Llamo un día tras otro, a veces con fuerza, a veces con cierta desgana. Pero sigo ahí. Y lo único que te permite ignorarme con ligero desdén es la certeza de que, aunque me marche, acabaré por volver tarde o temprano. Sabes que puedes aplazar nuestro encuentro indefinidamente porque yo permaneceré persistente, tenaz e inapelable al otro lado de la puerta, como llevo haciendo desde hace años. Sin embargo, cada vez más, empiezas a sospechar que el tiempo y la espera puedan acabar agotando mi paciencia o, peor aún, mi vida.
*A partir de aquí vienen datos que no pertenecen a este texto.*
/-- The active descriptor of channel `c` may issue data at this beat (R201, R203 to R206, R223). -/
def State.dataReady (s : State) (c : Nat) : Bool :=
  let r := s.chan c
  let sl := s.chSlice c
  let timed := s.ctlB c F.DMA_CTRL_TIMED
  let dir := s.ctlB c F.DMA_CTRL_DIR
  let st := s.chRaw c
  -- C core cycles pass from the chain's start, and from room and domains being ready, to the gate
  let gate := r.first.isSome || (r.roomAt.any (fun x => decide (x + s.chC c ≤ s.coreNow)) &&
    (!timed || (r.tested && tlReached s.now (s.chT c))))
  let room :=
    if dir then
      !r.stage.isEmpty || (match s.liveSnap c with | b :: _ => decide (beatsOf b.size ≤ s.freeStaging sl) | [] => false)
    else
      let n := reqLen ((s.rdW (Reg.DMA_SRC c)).toNat + s.issued c) (s.chCount c - s.issued c) (s.mrrs (s.slLink sl))
      decide (s.issued c < s.chCount c) && decide (beatsOf n ≤ s.freeStaging sl)
  r.begun && !r.done && r.fail.isNone && (st == 1 || st == 2 || st == 3 || st == 4) && gate && room && !(s.warned && !timed)

/-- Channel `c` has its last data request behind it, or none to make (R217). -/
def State.dataOut (s : State) (c : Nat) : Bool :=
  let r := s.chan c
  if s.ctlB c F.DMA_CTRL_DIR then r.first.isSome && (s.liveSnap c).isEmpty && r.stage.isEmpty
  else r.first.isSome && decide (s.chCount c ≤ s.issued c)

/-- Channel `c` has a descriptor fetch to issue (R204, R215, R217). -/
def State.fetchReady (s : State) (c : Nat) : Bool :=
  let r := s.chan c
  let st := s.chRaw c
  let act := (st == 3 || st == 4 || st == 6) && s.dataOut c
  let idle := st == 5
  r.fail.isNone && s.ctlB c F.DMA_CTRL_CHAIN && !s.ctlB c F.DMA_CTRL_STOP_REQ && !r.fetching && r.image.isNone && !r.fetchErr && (act || idle) &&
    !(s.warned && ((act && !s.ctlB c F.DMA_CTRL_TIMED) || (idle && r.untimedLast))) && decide (0 < s.freeStaging (s.chSlice c))

/-- The channels that a link's slices own and that are busy. -/
def State.linkChans (s : State) (m : Nat) : List Nat :=
  s.liveChans.filter (fun c =>
    s.flag (Reg.DMA_OWN c) F.DMA_OWN_EN && s.bound (s.chSlice c) && s.slLink (s.chSlice c) == m && s.chBusy c)

/-- Non-posted requests of link `m` whose completion the device waits for. -/
def State.npOut (s : State) (m : Nat) : Nat :=
  ((s.linkChans m).map (fun c => (s.chan c).reads.length + if (s.chan c).fetching then 1 else 0)).foldl (· + ·) 0 +
    (s.ports.map (fun p => (p.2.retried.filter (fun e => e.m.val == m && e.held.isNone)).length)).foldl (· + ·) 0 +
    (s.link m).atsWait.length

/-- The link may issue another non-posted request: at most 768 of them, or 4,096 in flit mode (R297). -/
def State.npFree (s : State) (m : Nat) : Bool :=
  decide (s.npOut m < if s.flag (Reg.HL_LINK_STAT m) F.HL_LINK_STAT_FLIT then 4096 else 768)

/-- What channel `c` would issue at a beat of its slice on link `m`, if it has something to issue. -/
def State.nextReq (s : State) (m c : Nat) : Option ReqKind :=
  if !(s.link m).going then none
  else if !(s.chan c).recs.isEmpty then some .record
  else if s.dataReady c && (s.ctlB c F.DMA_CTRL_DIR || s.npFree m) then some .data
  else if s.fetchReady c && s.npFree m then some .fetch
  else none

/-- The first channel of a rising list from `last` on, cyclically. -/
def nextOf (l : List Nat) (last : Nat) : Option Nat :=
  match l.find? (fun c => decide (last ≤ c)) with
  | some c => some c
  | none => l.head?

/-- Of a list of channels, the one whose T is earliest, the lowest on a tie (R71). -/
def State.earliest (s : State) : List Nat → Option Nat
  | [] => none
  | c :: cs =>
    match s.earliest cs with
    | none => some c
    | some d => if tlLater (s.chT c) (s.chT d) then some d else some c

/-- The channel of slice `sl` that a beat on link `m` goes to: the highest PRIO, then the next after the last served (R213).
Held descriptors that were let go take their beats in the order of T, then channel; other channels go before them by a
higher PRIO alone (R71). -/
def State.beatChan (s : State) (m sl : Nat) : Option Nat :=
  let l := (s.slChans sl).filter (fun c => (s.nextReq m c).isSome)
  let held := l.filter (fun c => s.chRaw c == 2 && s.nextReq m c == some .data)
  let rest := l.filter (fun c => !held.contains c)
  let top := (rest.map (fun c => s.ctl c F.DMA_CTRL_PRIO)).foldl max 0
  let next := nextOf (rest.filter (fun c => s.ctl c F.DMA_CTRL_PRIO == top)) (SMap.get 0 (s.slice sl).ptr top)
  match s.earliest held with
  | some h => if s.ctl h F.DMA_CTRL_PRIO < top then next else some h
  | none => next

/-- The beat of link `m` in the present Tc goes to a channel: its slice, the beat, the channel and what it issues. -/
def State.grant (s : State) (m : Nat) : Option (Nat × Nat × Nat × ReqKind) :=
  match s.wheelAt m s.now with
  | some (sl, _) =>
    if s.bound sl && s.slLink sl == m then
      match s.beatNow m sl, s.beatChan m sl with
      | some b, some c => (s.nextReq m c).map (fun k => (sl, b, c, k))
      | _, _ => none
    else none
  | none => none

/-! ## Requests of a link (R299, R300, R316, R528) -/

/-- Link `m` is in L0 or L0p. -/
def State.inL0 (s : State) (m : Nat) : Bool :=
  s.fld (Reg.HL_LINK_STAT m) F.HL_LINK_STAT_LSTATE == 2 || s.fld (Reg.HL_LINK_STAT m) F.HL_LINK_STAT_LSTATE == 3

/-- A request goes out on link `m`, or waits in its transmit queue until the link is in L0 (R316). -/
def State.send (s : State) (m : Nat) (o : Out) : State :=
  if s.inL0 m then s.emit o else s.updLink m (fun l => { l with txQ := l.txQ ++ [o] })

/-- The PASID key of a slice's requests on link `m`: PASID + 1, or 0 without one. -/
def State.atsKey (s : State) (m sl : Nat) : Nat := (s.pasidOf m sl).elim 0 (· + 1)

/-- The translation that link `m` holds for an address of slice `sl` (R300). -/
def State.atsHit (s : State) (m sl : Nat) (a : Word) : Option Nat :=
  if (s.link m).atsEn then
    ((s.link m).ats.find? (fun e => e.sl == sl && e.pasid == s.atsKey m sl && e.page == a.toNat / 4096)).map (·.tr)
  else none

/-- The address and attributes with which a request of slice `sl` goes out: translated where the cache holds its page
(attribute bit 5), with T = 1 for a TDI in RUN (bit 6). A miss waits to be translated (R300, R528). -/
def State.translate (s : State) (m sl : Nat) (a : Word) (attr : Nat) : State × Word × Nat :=
  let attr := if s.tdi sl = 2 then attr + 64 else attr
  match s.atsHit m sl a with
  | some p => (s, BitVec.ofNat 64 (4096 * p + a.toNat % 4096), attr + 32)
  | none =>
    let k := (sl, s.atsKey m sl, a.toNat / 4096)
    let l := s.link m
    if l.atsEn && !l.atsMiss.contains k && !l.atsWait.contains k then
      (s.updLink m (fun l => { l with atsMiss := l.atsMiss ++ [k] }), a, attr)
    else (s, a, attr)

/-- A beat served to channel `c`: the pointer of its PRIO level, and the channels that it pre-empts (R213). -/
def State.served (s : State) (m sl c : Nat) : State :=
  let p := s.ctl c F.DMA_CTRL_PRIO
  let s := (s.slChans sl).foldl (fun s d =>
    if d ≠ c ∧ s.ctl d F.DMA_CTRL_PRIO < p ∧ s.chRaw d = 3 ∧ s.nextReq m d = some .data then s.setCh d 4 else s) s
  s.updSlice sl (fun r => { r with ptr := SMap.put 0 r.ptr p (c + 1) })

/-! ## Moving blocks (R206 to R208) -/

/-- The first request of a descriptor: AT, and its lateness against T (R201, R219). -/
def State.firstIssue (s : State) (c : Nat) : State :=
  if (s.chan c).first.isSome then s
  else
    let m := s.slLink (s.chSlice c)
    let s := if s.inL0 m then s else s.updLink m (fun l => { l with lateQ := l.lateQ ++ [c] })
    let d := if s.ctlB c F.DMA_CTRL_TIMED then (tlDiff s.now (s.chT c)).toNat else 0
    let s := s.updChan c (fun r => { r with first := some (tlOf s.now), late := d })
    if d ≠ 0 then s.evTl 7 else s

/-- Blocks of a channel's snapshot are read into free staging, each whole and in order (R185, R208, R214). -/
def State.stageBlocks : Nat → State → Nat → List EccHit → State
  | 0, s, _, _ => s
  | n + 1, s, c, hits =>
    match s.liveSnap c with
    | [] => s
    | b :: bs =>
      if s.freeStaging (s.chSlice c) < beatsOf b.size then s
      else
        let p := s.chPail c
        let now := ((s.pail p).blocks.find? (fun x => x.off == b.off && x.h0 == b.h0)).getD b
        let (s, bad) := s.readErrors p now (hits.filter (fun h => h.pail == p && h.word < 2 + now.payload.length))
        let out := s.poisonedOut p { now with bad := bad }
        let bytes := leBytes 8 out.h0.toNat ++ leBytes 8 out.h1.toNat ++ bytesOfWords out.payload
        let s := (s.updPail p (fun r => { r with blocks := r.blocks.map (fun x =>
          if x.off = b.off ∧ x.h0 = b.h0 then { x with fin := true } else x) })).freePail p
        let s := s.updChan c (fun r => { r with snap := bs, stage := r.stage ++ bytes,
                                                ends := r.ends ++ [r.written + r.stage.length + bytes.length],
                                                poison := r.poison || !bad.isEmpty })
        let s := s.setFld (Reg.DMA_PROGRESS c) F.DMA_PROGRESS_ISSUED (s.issued c + b.size)
        -- errors named for this block are met once
        s.stageBlocks n c (hits.filter (fun h => h.pail != p))

/-- The active descriptor's last write has left the engine (R218). -/
def State.dmaDone (s : State) (c : Nat) : State :=
  let s := (s.setFld (Reg.DMA_STAT c) F.DMA_STAT_DONE 1).updChan c (fun r => { r with done := true })
  if s.ctlB c F.DMA_CTRL_RECORD then
    (s.addRec c ⟨s.rdW (Reg.DMA_REC c), [], s.ctl c F.DMA_CTRL_TC, none, true⟩).setCh c 6
  else s

/-- Channel `c` issues its next data request from beat `b` of link `m` (R206, R208, R212). -/
def State.issueData (s : State) (m sl b c : Nat) (hits : List EccHit) : State :=
  let s := s.firstIssue c
  let s := (s.served m sl c).setCh c 3
  if s.ctlB c F.DMA_CTRL_DIR then
    let s := s.stageBlocks (s.chan c).snap.length c hits
    let r := s.chan c
    let a := s.rdW (Reg.DMA_DST c) + BitVec.ofNat 64 r.written
    let n := reqLen a.toNat r.stage.length (s.mps m)
    let s := s.useBeats m sl b (beatsOf n)
    let (s, ta, attr) := s.translate m sl a (s.chAttr c)
    let s := s.send m (.mwr m (s.pasidOf m sl) ta (r.stage.take n) attr)
    let s := s.updChan c (fun r =>
      { r with stage := r.stage.drop n, written := r.written + n,
               blocks := r.blocks + (r.ends.filter (fun e => decide (e ≤ r.written + n))).length,
               ends := r.ends.filter (fun e => decide (r.written + n < e)) })
    let s := s.setFld (Reg.DMA_PROGRESS c) F.DMA_PROGRESS_MOVED (s.moved c + n)
    if s.dataOut c then s.dmaDone c else s
  else
    let off := s.issued c
    let a := s.rdW (Reg.DMA_SRC c) + BitVec.ofNat 64 off
    let n := reqLen a.toNat (s.chCount c - off) (s.mrrs m)
    let s := s.useBeats m sl b (beatsOf n)
    let hit := (s.atsHit m sl a).isSome
    let (s, ta, attr) := s.translate m sl a (s.chAttr c)
    let s := s.send m (.mrd m (s.pasidOf m sl) ta n attr)
    let s := s.updChan c (fun r =>
      { r with reads := r.reads ++ [(off, n)], trans := if hit then r.trans ++ [(off + n, a.toNat / 4096)] else r.trans })
    s.setFld (Reg.DMA_PROGRESS c) F.DMA_PROGRESS_ISSUED (off + n)

/-- A granted beat that no channel claims asks for the translation of a page that its slice missed (R300). -/
def State.askTranslation (s : State) (m : Nat) : State :=
  match s.wheelAt m s.now with
  | none => s
  | some (sl, _) =>
    match s.beatNow m sl, (s.link m).atsMiss.find? (fun k => k.1 == sl) with
    | some b, some k =>
      if s.bound sl && s.slLink sl == m && (s.link m).going && s.npFree m then
        let s := s.useBeats m sl b 1
        let s := s.updLink m (fun l => { l with atsMiss := l.atsMiss.erase k, atsWait := l.atsWait ++ [k] })
        s.send m (.treq m (s.pasidOf m sl) k.2.2 sl)
      else s
    | _, _ => s

/-- DMA_REQUEST_ISSUE (R205, R212, R213): a granted beat of link `m` goes to a channel with data to move. `hits` are the
errors that its reads of the pail, of its context and of staging meet: a poisoned context stops the channel (R185, R226). -/
def execDmaRequestIssue (m : HLink) (hits : List EccHit) (s : State) : Res :=
  match s.grant m with
  | some (sl, b, c, .data) =>
    match s.roomLate c with
    | some code => .next (s.retire c code)
    | none =>
      let (s, ctx) := s.storeErrors 0 hits
      let (s, _) := s.storeErrors 1 hits
      .next (if ctx then s.failCh c 0xB else s.issueData m sl b c hits)
  | some _ => .next s
  | none => .next (s.askTranslation m)

/-- DMA_CHAIN_START (R201, R202): at S the channel takes its votes, and reserves room or takes its snapshot, whose first
block is read into staging. `hits` are the errors that its context load and that read meet (R185, R226). -/
def execDmaChainStart (c : Chan) (s : State) (hits : List EccHit := []) : Res :=
  if s.chState c = 1 ∧ (s.chan c).begun = false ∧ tlReached s.now (s.chS c) = true then
    if s.tooLate c then .next (s.retire c 0x22)
    else
      let (s, ctx) := s.storeErrors 0 hits
      .next (if ctx then s.failCh c 0xB
        else
          let s := s.beginChain c
          if s.ctlB c F.DMA_CTRL_DIR = true ∧ (s.chan c).roomAt.isSome = true then s.stageBlocks 1 c hits else s)
  else .next s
Sabes tan bien como yo que jamás te perdonarías que tu vida o la mía llegasen a su fin sin habernos encontrado. Últimamente el temor a que ese encuentro no se produzca ha alterado tu mundo, tu existencia. Te habías acostumbrado a vivir con la seguridad de que nuestros caminos se iban a cruzar de algún modo u otro, sin necesidad de hacer nada que lo provocase. Hoy por fin empiezas a entender que la única opción que tenemos está en tus manos.
Yo pienso seguir llamando, sí, pero no será hasta que tú decidas abrir la puerta que podremos enfrentarnos mutuamente para dejar de formar parte de una fantasía platónica e ingenua y empezar a comprobar si encajamos de verdad. Mientras tanto, sigo esperando...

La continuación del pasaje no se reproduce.